Simple Covered Call Strategy

Have a question about your personal investments? No matter how simple or complex, you can ask it here.
Post Reply
Topic Author
tacotacotacotaco
Posts: 3
Joined: Fri Oct 16, 2020 3:22 pm

Simple Covered Call Strategy

Post by tacotacotacotaco »

So, I've been an investor for a long time but I've only recently in the past year or so started learning about options.

One thing I've started to do is sell weekly covered calls on SPY, AAPL or TSLA. Basically every Friday afternoon or Monday morning, I sell covered calls that expire the following Friday. Tesla covered calls have been great. AAPL decent, SPY less so.

I just sold some TSLA calls at 475 for next Friday at just about $15.50 each. Tesla was around 447 at the time.

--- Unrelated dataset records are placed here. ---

-- ==== Sys2Proof/Machine/Debug.lean ====
section
/-! DEFINITION. Debug: stops, resumption, steps, BKCYC, the module halt, `bkpt`, head counters and samples (19 R403 to R414),
machine checks and the retirement of cores (17 R389; 23 R453). -/

namespace Sys2Proof.Machine

/-! Stops (R404, R405, R407, R409) -/

/-- R409 `bkpt`. -/
def execBkpt (code : BitVec 12) (s : State) : Out :=
  if s.core.dbg.bkstop then
    .next ({ s with core := { s.core with dbg := { s.core.dbg with stopReq := some 2 } } } : State).retire
  else s.wordFault causeBreak (code.zeroExtend 64)

/-- R405: a stop asked for by the agent. A core whose swap runs stops after it. -/
def State.askStop (s : State) (cid : Nat) : State :=
  let k := s.coreOf cid
  if k.dbg.stopped then s
  else if k.swap ≠ 0 then s.onCore cid fun k => { k with dbg := { k.dbg with stopReq := some 0 } }
  else s.stopCore cid 0

/-- R405: STOPREQ, for the die under ZONE. -/
def execDebugStopreq (cid : Nat) (s : State) : Out :=
  let peers := if (s.coreOf cid).dbg.zone then
      ((s.core :: s.others).filter fun k => k.cid / 128 == cid / 128 && k.cid != cid && k.clocked).map (·.cid)
    else []
  .next (peers.foldl (fun s p => s.stopCore p 4) (s.askStop cid))

/-- R404: the cycle about to run is the one BKCYC names (log 48, DEDUCED). -/
def Core.atBkcyc (k : Core) : Bool :=
  k.dbg.bken && k.clocked && !k.ctx.trap.inh && k.dbg.bkcyc.toNat == k.ctx.cyc

/-- R404: BKCYC stops the core (log 48, DEDUCED). -/
def execBkcycStop (s : State) : Out := .next (if s.core.atBkcyc then s.stopHere 1 else s)

/-- R407: every core stops at this tick, and heartbeats carry HALT. -/
def execModuleHalt (s : State) : Out :=
  let s := ((s.core :: s.others).map (·.cid)).foldl (fun s c => s.askStop c) s
  .next { s with
    svc := { s.svc with halt := true }
    conn := { s.conn with halted := s.conn.halted ||| 1 <<< s.conn.modnum } }

/-! Resumption and steps (R406, R408) -/

/-- R25: the next edge of a core's zone: tick, part of the tick run, number of the edge; the core's own when it is the only one
there (log 12, DEDUCED). -/
def State.zoneClock (s : State) (cid : Nat) : Nat × Nat × Nat :=
  let k := s.coreOf cid
  match (s.core :: s.others).filter fun c => c.cid / 128 == cid / 128 && c.clocked with
  | [] => if s.tick ≤ k.tick then (k.tick, k.frac, k.edge) else (s.tick, 0, 0)
  | c :: r =>
    let b := r.foldl (fun a b => if b.tick < a.tick ∨ (b.tick = a.tick ∧ b.frac < a.frac) then b else a) c
    (b.tick, b.frac, b.edge)

/-- A core put on its zone's next edge, or the one after it. -/
def State.syncClock (s : State) (cid : Nat) (later : Bool) : State :=
  let d := s.die (cid / 128)
  let (t, f, e) := s.zoneClock cid
  s.onCore cid fun k =>
    let k := { k with tick := t, frac := f, edge := e }
    if later then
      let (t, f, e) := k.clockAfter d
      { k with tick := t, frac := f, edge := e }
    else k

/-- R407: HALT is carried until the last die has resumed. -/
def State.haltEnds (s : State) : State :=
  if (s.core :: s.others).any (·.dbg.stopped) then s
  else { s with
    svc := { s.svc with halt := false }
    conn := { s.conn with halted := s.conn.halted &&& ~~~((1 : BitVec 32) <<< s.conn.modnum) } }

/-- R406: the word at the resume point issues in the second cycle after the write. -/
def State.resumeCore (s : State) (cid : Nat) : State :=
  if !(s.coreOf cid).dbg.stopped then s
  else (((s.focus cid).syncClock cid true).unfreeze).haltEnds

/-- R406: RESUME. -/
def execDebugResume (cid : Nat) (s : State) : Out := .next (s.resumeCore cid)

/-- R408: a step begins: what is in flight is set apart from what the word will start. -/
def State.beginStep (s : State) (cid : Nat) : State :=
  if !(s.coreOf cid).dbg.stopped then s
  else
    let s := s.resumeCore cid
    let mark := s.nextId
    let s := s.fresh.onCore cid fun k =>
      { k with
        ctx := { k.ctx with pend := k.ctx.pend.map fun p => if p.uid = none then { p with uid := some mark } else p }
        dbg := { k.dbg with stepping := true, stepIssued := false, stepPc := k.ctx.sq.pc, stepCyc := 0, stepMark := mark + 1 } }
    s

/-- R408: STEP, for the die's stopped cores under ZONE. -/
def execDebugStep (cid : Nat) (s : State) : Out :=
  let peers := if (s.coreOf cid).dbg.zone then
      ((s.core :: s.others).filter fun k => k.cid / 128 == cid / 128 && k.cid != cid && k.dbg.stopped).map (·.cid)
    else []
  .next ((peers ++ [cid]).foldl (fun s c => s.beginStep c) s)

/-- R408: every effect that the stepped word started has ended (log 51, DEDUCED). -/
def State.stepOver (s : State) : Bool :=
  let k := s.core
  let c := k.ctx
  let mark := k.dbg.stepMark
  let whlgo := match decode (ibufWord k k.dbg.stepPc.toNat) with
    | .ok (.whlgo ..) => true
    | _ => false
  k.dbg.stepping && k.dbg.stepIssued && c.sq.wait.isNone && !c.sq.second
    && (c.pend.all fun p => match p.uid with
      | none => false
      | some u => decide (u < mark))
    && (c.banks.all fun a => decide (a.seq < mark)) && (c.jobs.all fun j => decide (j.id < mark))
    && (c.run.all fun e => decide (e.uid < mark) || e.late)
    && (c.queues.toList.all fun q => q.wait.all fun e => decide (e.uid < mark))
    && (s.reqs.all fun r => decide (r.id < mark) || !(r.cid == k.cid && r.lid == c.lid))
    && !(whlgo && c.wheel.running)

/-- R408, R413: a step ends, with a stop or a STEP trap. -/
def State.finishStep (s : State) : State :=
  let s := s.traceHeads s.core.cid 2
  if s.core.dbg.steptrap then
    let s : State := { s with core := { s.core with dbg := { s.core.dbg with stepping := false } } }
    s.trapNext (tcause false true 0x1F 8 causeStep) (s.core.dbg.stepPc.zeroExtend 64)
  else s.stopHere 3

/-! Head counters (R413, R414) -/

/-- R414: CLR. -/
def execPrctlClr (s : State) : Out := .next { s with core := s.core.clearHeads }

/-- R414: a sample. -/
def execSampleRecord (s : State) : Out := .next (s.traceHeads s.core.cid 5)

/-- R414: the counters after a counted cycle. -/
def Core.countHeads (k : Core) : Core :=
  { k with heads := (List.range 8).foldl (fun (h : Cells Nat) q =>
      let (cls, i) := k.ctx.headClass q
      let key := headKey q cls i
      h.write 0 key ((h.read 0 key + 1) % 2 ^ 48)) k.heads }

/-! Machine checks and retirement (R389, R453) -/

/-- R386, R389: the focus core's task ends with MACHINE_CHECK; no handler is entered. -/
def State.checkEnd (s : State) : State :=
  if !s.core.ctx.live then s
  else
    let s := s.ctx Ctx.pastIdle
    let q := s.core.ctx.sq
    (s.trapFrame (tcause false false 0x1F 8 causeMachineCheck) 0 q.pc q.target q.wait).faultEnd

/-- R389, R422: an error recorded in the service registers (log 38, DEDUCED). -/
def State.logCheck (s : State) (cid unit : Nat) : State :=
  { s with svc := { s.svc with mchk := s.svc.mchk + 1, mlog := s.svc.mlog ++ [(cid, unit, s.tick)] } }

/-- R389: an error that cannot be corrected (log 38, DEDUCED). -/
def execMachineCheck (cid : Nat) (s : State) : Out := .next ((s.logCheck cid 8).focus cid).checkEnd

/-- R453: the completion entry of a task that has ended by fault, with state RETIRED. A task that had not started never does (log 40, DEDUCED). -/
def State.entryRetired (s : State) (cid : Nat) (c : Ctx) : State :=
  match s.launchOf c.lid with
  | some l =>
    match (l.tasks.find? fun t => t.cid == cid).map Task.state with
    | some .faulted =>
      let va := l.record + taskOffset c.index
      let old := (s.vaNat l.asid va 1).getD 3
      ((s.vaTouched l.asid va 1).vaWrite l.asid va [BitVec.ofNat 8 (old / 8 * 8 + 5)]).onTask c.lid cid fun t => { t with state := .retired }
    | some .notStarted =>
      (s.recordWrite l (taskOffset c.index) (taskEntry 5 c 0 0 0 0)).onTask c.lid cid fun t => { t with state := .retired }
    | _ => s
  | none => s

/-- R274, R261: holders and members that have died: lock words orphaned, group reductions judged again. -/
def State.buryHolders (s : State) (dead : Nat → Bool) : State :=
  let s := (s.sites.map (·.num)).foldl (fun s n => s.orphan n dead) s
  ((s.sites.flatMap fun t => t.mlr.map (·.pa)).dedup).foldl (fun s pa => s.mlrCheck pa) s

/-- The focus core's two contexts exchanged. -/
def State.exchange (s : State) : State :=
  match s.core.bank with
  | some b => { s with core := { s.core with ctx := b, bank := some s.core.ctx } }
  | none => s

/-- R453: a core retired: its tasks end by fault, then the map bit, the segment bits and the entries (log 40, DEDUCED). -/
def execCoreRetire (cid : Nat) (s : State) : Out :=
  if s.retired cid then .next s
  else
    let s := (s.focus cid).checkEnd
    let s := if s.core.bank.isSome then (s.exchange.checkEnd).exchange else s
    let s : State := { s with fuses := { s.fuses with cores := s.fuses.cores ++ [coreBit cid] } }
    let s := (s.excuse (cid / 128) (cid % 128) none).buryHolders fun w => w == s.conn.modnum * 2 ^ 16 + cid
    let held := (s.core.ctx :: s.core.bank.toList).filter (·.held)
    let s := held.foldl (fun s c => s.entryRetired cid c) s
    let s := match s.launchOf s.core.ctx.lid with
      | some l => if s.core.ctx.held then s.mapWrite cid 4 l else s.mapPut cid 0 4 0
      | none => s.mapPut cid 0 4 0
    .next (held.foldl (fun s c => s.post (.launchClose c.lid)) s)

end Sys2Proof.Machine
end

Anyway, my point is - each week I'm making 2-5% on TSLA just selling out of the money covered calls. Lately I look at TSLA and sell calls 5% above where it is to expire that week. So effectively if I get my shares called away, I made 7-10% that week. I would be happy with that, even if Tesla went up 20%. It is so volatile I am happy to lock in the weekly call profit even if I get called away. I recognize that TSLA could tank, but I figure even if it does by selling calls all along, I'm making money holding it.

I've only done it a few times but each time its been quite profitable and at least to my eyes pretty low risk. My goal is to sell options that don't get called. But if they do I just rebuy back Monday and sell another covered call for another 2-5%.

What am I missing here, because this seems like a pretty low risk way to make a decent return each week. I mean, with TSLA I could easily make a 100% annual return just selling weekly covered calls.
User avatar
LadyGeek
Site Admin
Posts: 66250
Joined: Sat Dec 20, 2008 5:34 pm
Location: Philadelphia
Contact:

Re: Simple Covered Call Strategy

Post by LadyGeek »

Welcome! This may not be the right forum to ask your question.

We invest in the entire market using a long-term buy-and-hold approach with low cost index funds.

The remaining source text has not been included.